Referido tema representa um problema humanitário que tende até mesmo substituir a principal causa de refúgio dos dias atuais, que é a guerra, pois o desequilíbrio climático pode provocar grandes deslocamentos humanos em nível global , tendo a potencialidade de alterar o fluxo populacional, além de provocar o aumento do ciclo de instabilidade e de vulnerabilidade nos países menos desenvolvidos. Tais projeções são confirmadas pelo Global Report on Internal Displacement 2020 produzido pelo Internal Displacement Monitoring Centre (IDMC) , revelando que as chuvas de monções, as inundações e as tempestades tropicais, foram a maior causa de fluxos migratórios em 2019. Nesse período, os desastres naturais, impulsionados por fatores antrópicos, causaram o deslocamento de 24,9 milhões de pessoas em 140 países, superando as migrações provocadas por guerras, conflitos civis e violência.
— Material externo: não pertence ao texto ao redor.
-- ==== Sys2Proof/Laws/Switching.lean ====
section
/-! SUPPORT. What a mode switch, the clock turn-on, the enable sequence and the command mode do, case by case
(44_clock_lane_mode.md, 45_lifecycle.md). -/

namespace Sys2Proof.Machine

/-! ### Mode switch, clock turn-on -/

/-- The frequency set and PHY timing with it (R294). -/
theorem Instance.setFrequency_ok {p : Params} {i : Instance} {T : PhyTimingSet} (khz : Nat)
    (h : i.computePhy p (i.clockAt 0) = some T) :
    i.setFrequency p khz = (.success, { i with
      curPhyFreq := i.clockAt 0
      regs := { i.regs with phy := T.fields, bta := T.triad, timeout := T.timeout }
      env := { i.env with clock := i.env.clock.advance 1
                          calls := .clockConfigure khz p.clockTolerance :: i.env.calls } }) := by
  rw [Instance.setFrequency, Instance.clockConfigure_eq, Instance.applyPhy]
  have e : ∀ (o : Env) (f k : Nat), ({ i with env := o, curPhyFreq := f } : Instance).computePhy p k = i.computePhy p k := fun _ _ _ => rfl
  show (match ({ i with env := _, curPhyFreq := i.clockAt 0 } : Instance).computePhy p (i.clockAt 0) with | some t => _ | none => _) = _
  rw [e, h]
  rfl

/-- A mode switch whose link is ready afterwards (R292). -/
theorem Instance.checkSwitched_ready {p : Params} {i : Instance} {m : Nat}
    (hm : m < pollCount p.cmdReadyStep p.cmdReadyMax) (h : i.ReadyAfter 0 m) :
    i.checkSwitched p = (.success, (i.sawTrigger (m + 1) 0).complete) := by
  rw [Instance.checkSwitched, Instance.readyPoll, poll_trigger_ready _ _ _ hm h]

/-- A mode switch whose link is not ready afterwards (R293). -/
theorem Instance.checkSwitched_busy {p : Params} {i : Instance}
    (h : ∀ k, k < pollCount p.cmdReadyStep p.cmdReadyMax → i.triggerAt k ≠ 0) :
    ∃ w, i.checkSwitched p = (.fatalHardwareFault, (i.sawTrigger (pollCount p.cmdReadyStep p.cmdReadyMax) w).raiseFatal .cmdModeNotReadyAfterModeSwitch) := by
  obtain ⟨w, hw⟩ := poll_trigger_timedOut _ i h
  exact ⟨w, by rw [Instance.checkSwitched, Instance.readyPoll, hw]⟩

/-- `SetHighSpeedMode` on a link ready afterwards (R292). -/
theorem Instance.setHighSpeed_ready {p : Params} {i : Instance} {T : PhyTimingSet} {on : Bool} {m : Nat}
    (hne : i.hsMode ≠ on)
    (h : i.computePhy p (i.clockAt 0) = some T) (hm : m < pollCount p.cmdReadyStep p.cmdReadyMax) (hr : i.ReadyAfter 0 m) :
    i.setHighSpeed p on = (.success, { i with
          hsMode := on, curPhyFreq := i.clockAt 0, hfifo := i.queued, flight := settledFlight i.flight
          regs := { i.regs with
            trigger := 0
            hostControl := { i.regs.hostControl with hsTransmit := on }
            phy := T.fields, bta := T.triad, timeout := T.timeout }
          env := { i.env with
            clock := i.env.clock.advance 1, trigger := i.env.trigger.advance (m + 1)
            calls := .clockConfigure (commandClock i.cfg on) p.clockTolerance :: i.env.calls } }) := by
  rw [Instance.setHighSpeed, if_neg hne, Instance.setFrequency_ok _ h, andThen_success, Instance.checkSwitched_ready hm]
  · rfl
  · exact hr

/-- `SetHighSpeedMode` on a link not ready afterwards (R293). -/
theorem Instance.setHighSpeed_busy {p : Params} {i : Instance} {T : PhyTimingSet} {on : Bool} (hne : i.hsMode ≠ on)
    (h : i.computePhy p (i.clockAt 0) = some T) (hr : ∀ k, k < pollCount p.cmdReadyStep p.cmdReadyMax → i.triggerAt k ≠ 0) :
    ∃ j, i.setHighSpeed p on = (.fatalHardwareFault, j) ∧ j.fatal = some .cmdModeNotReadyAfterModeSwitch ∧ j.env.trigger = i.env.trigger.advance (pollCount p.cmdReadyStep p.cmdReadyMax) := by
  rw [Instance.setHighSpeed, if_neg hne, Instance.setFrequency_ok _ h, andThen_success]
  obtain ⟨w, hw⟩ := Instance.checkSwitched_busy (p := p) (i := Instance.setMode on { i with
      curPhyFreq := i.clockAt 0
      regs := { i.regs with phy := T.fields, bta := T.triad, timeout := T.timeout }
      env := { i.env with clock := i.env.clock.advance 1
                          calls := .clockConfigure (commandClock i.cfg on) p.clockTolerance :: i.env.calls } }) hr
  exact ⟨_, hw, rfl, rfl⟩

/-- Taking the lock and releasing it. -/
theorem Instance.acquire_release {i : Instance} (h : i.lock = .free) : i.acquire.release = i := by
  rw [Instance.release, Instance.acquire]
  rw [← h]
Segundo o Alto Comissariado das Nações Unidas para os Refugiados (Acnur), se não houver a reversão desse quadro, os riscos de tragédias ambientais relacionadas ao clima podem afetar 200 milhões de pessoas até o ano de 2050 , gerando um elevado número de refugiados invisíveis. O tema passou a ser debatido pela ONU somente a partir de 2010 durante a Conferência sobre Mudanças Climáticas de Cancún (COP 16) , sendo reconhecido que as migrações humanas oriundas das mudanças do clima exigem a adoção de medidas coordenadas para enfrentamento do problema. O assunto voltou a pauta de discussões durante a Conferência Nansen (Noruega, 2011), sendo abordadas possíveis medidas para reduzir os impactos dos deslocamentos oriundos de alterações climáticas, resultando na elaboração dos 10 Princípios Orientadores dos Deslocados Internos (Princípios Nansen) . Com o avanço das migrações ambientais, em 2016 a ONU aprovou a Declaração de Nova Iorque sobre Refugiados e Migrantes , assumindo o compromisso de prestar assistência aos migrantes de países afetados por conflitos ou desastres naturais.

Em 2018, o Pacto Global para a Migração Segura, Ordenada e Regular das Nações Unidas  deu novo enfoque ao tema dos migrantes ambientais, reconhecendo a necessidade de mapear, compreender, prever e lidar com os movimentos migratórios oriundos de desastres naturais e efeitos adversos das mudanças do clima. O pacto reconheceu que as alterações climáticas estão impulsionando as inundações, ciclones, incêndios florestais e secas prolongadas, forçando milhares de pessoas a abandonar seus lares e territórios, alertando que a dinâmica e o ritmo de tais fenômenos estão assumindo uma escala sem precedentes na história da Terra.

O preocupante cenário das migrações ambientais foi palco de novos debates durante a COP 26 (2021), cujo documento final (Glasgow Climate Pact)  reconheceu os impactos sociais, econômicos e ambientais oriundos da crise climática e a necessidade de uma ação global multinível para adaptação, mitigação e resposta aos seus efeitos adversos. Contudo, embora o Alto Comissariado das Nações Unidas para os Refugiados tenha feito um apelo aos dirigentes da COP 26, alertando que a crise climática está acelerando os desastres naturais e as migrações humanas, ampliando o quadro de pobreza, de desigualdade e de vulnerabilidade em escala global, forçando milhares de pessoas a abandonar seus locais de origem , o tema foi tratado de forma bastante superficial na Escócia.

Em sede de conclusão, apesar de existirem alguns avanços sobre o tema, são evidentes as lacunas normativas no direito internacional para a proteção dos deslocados ambientais, sendo importante a construção de um mecanismo efetivo de proteção a essa categoria de migrantes.